_What to work on_
Output all the entries below. Each must match exactly.

_Material shown_
-------

/-! ### advance -/

@[simp] theorem advance_params (s : State) : (s.advance).params = s.params := rfl
@[simp] theorem advance_v (s : State) : (s.advance).v = s.v := rfl
@[simp] theorem advance_I (s : State) : (s.advance).I = s.I := rfl
@[simp] theorem advance_pc (s : State) : (s.advance).pc = s.pc + 2 := rfl
@[simp] theorem advance_stack (s : State) : (s.advance).stack = s.stack := rfl
@[simp] theorem advance_sp (s : State) : (s.advance).sp = s.sp := rfl
@[simp] theorem advance_dt (s : State) : (s.advance).dt = s.dt := rfl
@[simp] theorem advance_st (s : State) : (s.advance).st = s.st := rfl
@[simp] theorem advance_fb (s : State) : (s.advance).fb = s.fb := rfl
@[simp] theorem advance_dirty (s : State) : (s.advance).dirty = s.dirty := rfl
@[simp] theorem advance_runState (s : State) : (s.advance).runState = s.runState := rfl
@[simp] theorem advance_waitReg (s : State) : (s.advance).waitReg = s.waitReg := rfl
@[simp] theorem advance_faultCause (s : State) : (s.advance).faultCause = s.faultCause := rfl
@[simp] theorem advance_faultPc (s : State) : (s.advance).faultPc = s.faultPc := rfl
@[simp] theorem advance_faultInfo (s : State) : (s.advance).faultInfo = s.faultInfo := rfl
@[simp] theorem advance_mem (s : State) : (s.advance).mem = s.mem := rfl
@[simp] theorem advance_keysHeld (s : State) : (s.advance).keysHeld = s.keysHeld := rfl
@[simp] theorem advance_rnd (s : State) : (s.advance).rnd = s.rnd := rfl
@[simp] theorem advance_forcePresents (s : State) : (s.advance).forcePresents = s.forcePresents := rfl
@[simp] theorem advance_loadErrors (s : State) : (s.advance).loadErrors = s.loadErrors := rfl
@[simp] theorem advance_inputs (s : State) : (s.advance).inputs = s.inputs := rfl
@[simp] theorem advance_draws (s : State) : (s.advance).draws = s.draws := rfl
@[simp] theorem advance_started (s : State) : (s.advance).started = s.started := rfl
@[simp] theorem advance_reg (s : State) (r : Reg) : (s.advance).reg r = s.reg r := rfl
@[simp] theorem advance_readByte (s : State) (adr : Nat) : (s.advance).readByte adr = s.readByte adr := rfl
@[simp] theorem advance_pixel (s : State) (i j : Nat) : (s.advance).pixel i j = s.pixel i j := rfl
@[simp] theorem advance_base (s : State) : (s.advance).base = s.base := rfl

-------

_Written response_
/-! ### advance -/

@[simp] theorem advance_params (s : State) : (s.advance).params = s.params := rfl
@[simp] theorem advance_v (s : State) : (s.advance).v = s.v := rfl
@[simp] theorem advance_I (s : State) : (s.advance).I = s.I := rfl
@[simp] theorem advance_pc (s : State) : (s.advance).pc = s.pc + 2 := rfl
@[simp] theorem advance_stack (s : State) : (s.advance).stack = s.stack := rfl
@[simp] theorem advance_sp (s : State) : (s.advance).sp = s.sp := rfl
@[simp] theorem advance_dt (s : State) : (s.advance).dt = s.dt := rfl
@[simp] theorem advance_st (s : State) : (s.advance).st = s.st := rfl
@[simp] theorem advance_fb (s : State) : (s.advance).fb = s.fb := rfl
@[simp] theorem advance_dirty (s : State) : (s.advance).dirty = s.dirty := rfl
@[simp] theorem advance_runState (s : State) : (s.advance).runState = s.runState := rfl
@[simp] theorem advance_waitReg (s : State) : (s.advance).waitReg = s.waitReg := rfl
@[simp] theorem advance_faultCause (s : State) : (s.advance).faultCause = s.faultCause := rfl
@[simp] theorem advance_faultPc (s : State) : (s.advance).faultPc = s.faultPc := rfl
@[simp] theorem advance_faultInfo (s : State) : (s.advance).faultInfo = s.faultInfo := rfl
@[simp] theorem advance_mem (s : State) : (s.advance).mem = s.mem := rfl
@[simp] theorem advance_keysHeld (s : State) : (s.advance).keysHeld = s.keysHeld := rfl
@[simp] theorem advance_rnd (s : State) : (s.advance).rnd = s.rnd := rfl
@[simp] theorem advance_forcePresents (s : State) : (s.advance).forcePresents = s.forcePresents := rfl
@[simp] theorem advance_loadErrors (s : State) : (s.advance).loadErrors = s.loadErrors := rfl
@[simp] theorem advance_inputs (s : State) : (s.advance).inputs = s.inputs := rfl
@[simp] theorem advance_draws (s : State) : (s.advance).draws = s.draws := rfl
@[simp] theorem advance_started (s : State) : (s.advance).started = s.started := rfl
@[simp] theorem advance_reg (s : State) (r : Reg) : (s.advance).reg r = s.reg r := rfl
@[simp] theorem advance_readByte (s : State) (adr : Nat) : (s.advance).readByte adr = s.readByte adr := rfl
@[simp] theorem advance_pixel (s : State) (i j : Nat) : (s.advance).pixel i j = s.pixel i j := rfl
@[simp] theorem advance_base (s : State) : (s.advance).base = s.base := rfl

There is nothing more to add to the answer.